# squril problem



## sadiesdad223 (May 20, 2007)

hi everyone its been a while.. i recently moved and my property seems to be over ran with squirl and it drives my sadie gril nuts... she barks and cries and even shake whiole looking at them through the slider...its getting to be really annoying when im trying to watch tv or take a nap... no matter what i do i ca=nt seem to get her interest away from them. when they are out back i put her out and she scares them off then she cries to come back in then i let her back in and the squirls return and she back to her antics... its driving me up a wall.. any suggestions on how i can get her to cam down would be wonderful...and she does get plenty of excerise but she can always muster up some more for a good squirl hunt...also i live in joppa md and was wondering if anyone knew when the next apbt show at the humnaine societyt was?


----------



## Phoenix (May 3, 2008)

correct her as SOON as she starts.

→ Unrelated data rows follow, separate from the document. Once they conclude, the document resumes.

-- ==== Sys2Proof/Machine/Image.lean ====
section
/-! DEFINITION. Pitch images (R182, R576 to R578, R298 to R300) and the checks of a pitch, in the order of Table 6.8. -/

namespace Sys2Proof.Machine

/-! ## The image as CMD reads it (Tables 6.6 and 6.7) -/

/-- A station record, its place in the image's order being its index. -/
structure ImgStn where
  name : Nat
  core : Nat
  slot : Nat
  prog : Nat
  plen : Nat
  tqidx : Nat
  regoff : Nat
  raw : List Byte
  /-- FIRINGS in the selected rate table, the program, and the physical core (R183). -/
  firings : Nat
  code : List Nat
  phys : Option Nat
  deriving DecidableEq, Repr

/-- A stream record. -/
structure ImgStr where
  id : Nat
  src : Nat
  sport : Nat
  dst : Nat
  dport : Nat
  kind : Nat
  depth : Nat
  fetch : Nat
  qloc : Nat
  fmt : Nat
  mxcol : Bool
  rows : Nat
  cols : Nat
  raw : List Byte
  /-- P and C in the selected rate table, and the indices of its end stations. -/
  p : Nat
  c : Nat
  srcIx : Option Nat
  dstIx : Option Nat
  deriving DecidableEq, Repr

/-- A pitch image with its selected rate table. -/
structure Image where
  addr : Nat
  rt : Nat
  head : List Byte
  stns : List ImgStn
  strs : List ImgStr
  deriving DecidableEq, Repr

def Image.f (g : Image) (o w : Nat) : Nat := fieldAt g.head o w
def Image.mode (g : Image) : Nat := g.f 2 1
def Image.world (g : Image) : World := World.ofBit (g.f 3 1 == 1)
def Image.id (g : Image) : Nat := g.f 4 2
def Image.nstn (g : Image) : Nat := g.f 6 2
def Image.nstr (g : Image) : Nat := g.f 8 2
def Image.nbkt (g : Image) : Nat := g.f 13 1
def Image.len (g : Image) : Nat := g.f 32 4

/-- The length of a rate table (R576). -/
def rtLen (nstn nstr : Nat) : Nat := 4 * nstn + 4 * ceilDiv (2 * nstr) 4

/-- No name: memory or the fabric. -/
def noName : Nat := 0xFFFF

/-- The logical cores' physical ones: those in the core map, ascending (R183). -/
def State.coreMap (s : State) : List Nat :=
  (List.range 16).filter (fun n => !s.fenced.contains n && !bit (s.fld F.BC_BOOT_UNAV_CORE) n)

/-- The header of an image at `a`. -/
def State.imageHead (s : State) (a rt : Nat) : Image := ⟨a, rt, s.bytes a 64, [], []⟩

/-- The station records of an image. -/
def State.imageStns (s : State) (g : Image) : List ImgStn :=
  (List.range g.nstn).map (fun i =>
    let r := s.bytes (g.addr + g.f 16 4 + 32 * i) 32
    let plen := fieldAt r 8 4
    ⟨fieldAt r 0 2, fieldAt r 2 1, fieldAt r 3 1, fieldAt r 4 4, plen, fieldAt r 12 1, fieldAt r 16 4, r,
     s.load (g.addr + g.f 24 4 + rtLen g.nstn g.nstr * g.rt + 4 * i) 4,
     (List.range (Nat.min plen 65536)).map (fun k => s.load (g.addr + fieldAt r 4 4 + 16 * k) 16),
     s.coreMap[fieldAt r 2 1]?⟩)
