/-- The hold of a checkpoint ends when the own write has read the data and the buddy has pulled it: the UPDs that waited
run, and the checkpoint's stall is kept for the planner. -/
def State.holdEnd (s : State) : State :=
  match s.ckpt with
  | none => s
  | some c =>
    if c.ownRead && c.buddyOut then
      let s := s.resumeUpds true
      if c.done then
        { s with ckpt := none, sto := { s.sto with stalls := ((s.fld F.STO_STALL_TICKS - c.stall0) :: s.sto.stalls).take 8 } }
      else s
    else s

/-- BUDDY_DONE (R415): the +Z neighbour has pulled this device's generation. -/
def execBuddyDone (s : State) : Out? :=
  s.served 3 <|
  match s.takePkt (isStoMsg msgBuddyDone) with
  | none => .next s
  | some (b, t) =>
    let up := withCoord 2 t.selfLog ((coord 2 t.selfLog + 1) % t.extentOf 2)
    match t.ckpt with
    | some c =>
      if pkSrc b = up ∧ fieldAt (pkPayload b) 4 4 = c.step then .next ({ t with ckpt := some { c with buddyOut := true } }).holdEnd
      else .next t
    | none => .next t

/-- A generation is written (R409, R413): the older of two of its kind gives way; an own one that gives way stays in the
native region while KEEP allows. Log entries 192 (DEDUCED), 195 (DEDUCED). -/
def State.writeGen (s : State) (j : Job) (g : Gen) : State :=
  let s := { s with sto := { s.sto with seq := s.sto.seq + 1 } }
  let g := { g with seq := s.sto.seq }
  let mine : List Gen := s.sto.gens.filter (fun (x : Gen) => x.buddy == g.buddy && !x.inNative)
  let old := if mine.length < 2 then none else mine.head?
  let s :=
    match old with
    | none => s
    | some o =>
      let keep := s.load (j.manifest + 7) 1
      let s := s.freeGen o.seq
      if o.buddy ∨ keep = 0 then s.dropGen o.seq
      else
        let s := (s.programGen s.nativeBlocks o.seq (cwBytes * chunkCount o.data.length))
        let s := { s with sto := { s.sto with gens := s.sto.gens.map (fun (x : Gen) => if x.seq = o.seq then { x with inNative := true } else x) } }
        let nat := s.sto.gens.filter (fun (x : Gen) => x.inNative)
        forEach (nat.take (nat.length - keep)) (fun x s => s.dropGen x.seq) s
  let s := { s with sto := { s.sto with gens := s.sto.gens ++ [g] } }
  (s.programGen s.pslcBlocks g.seq (cwBytes * chunkCount g.data.length)).lastView

/-- CKPT_DONE (R415): both generations are written. `neighbour` is the data that the remote READs from the −Z neighbour's
staging area and banks have returned; when DZ is 1 there is none.
Log entries 191 (DESIGN CHOICE), 194 (DESIGN CHOICE). -/
def execCkptDone (neighbour : List Byte) (s : State) : Out? :=
  s.served 3 <|
  match s.ckpt, s.job with
  | some c, some j =>
    if c.done then .next s
    else
      let down := withCoord 2 s.selfLog ((coord 2 s.selfLog + s.extentOf 2 - 1) % s.extentOf 2)
      let dig := mapDigest (c.head.take 64)
      let own := c.head ++ s.genShards c.step ++ c.tail
      let s := s.writeGen j { seq := 0, step := c.step, logId := s.selfLog, buddy := false, world := j.world, mapDig := dig,
                              digest := dataDigest own, data := own, inNative := false }
      let two := s.extentOf 2 ≠ 1
      let s := if two then
          (s.writeGen j { seq := 0, step := c.step, logId := down, buddy := true, world := j.world, mapDig := dig,
                          digest := dataDigest neighbour, data := neighbour, inNative := false }).sendControl 6 down j.world
            (stoMsg msgBuddyDone c.step)
        else s
      let bytes := own.length + (if two then neighbour.length else 0)
      let s := s.put F.STO_RATE_MBPS (Nat.min 65535 (25 * bytes / atLeast1 (s.now - c.startAt)))
      let s := (s.put F.STO_ST_WRITING 0).bumpSat F.STO_CKCNT_DONE
      let s := s.postJob 0x05 srcDevice c.step []
      .next ({ s with ckpt := some { c with ownRead := true, done := true } }).holdEnd
  | _, _ => .next s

DOnt wait to give ner a chance to stop...she wont. Dogs are not liars..lol After you correct her(make a noise like "ack"-dont yell though-firm tap on side, like you tap someone is not paying attention) redirect her into a calm behavior and reward. Remain calm,dont talk to her(awww honey its okay..)
Sounds like she needs more exercise. Give her a tiring walk twice a day. Weighted Backpacks are available to help you exercise the dog better since of course they have WAAAY more stamina than people(too bad, I could really use more stamina!)
PM me for more details if you like! Remember ,you are the leader,so as the leader,you must show her what behavior is okay and which is taboo. Have fun!


----------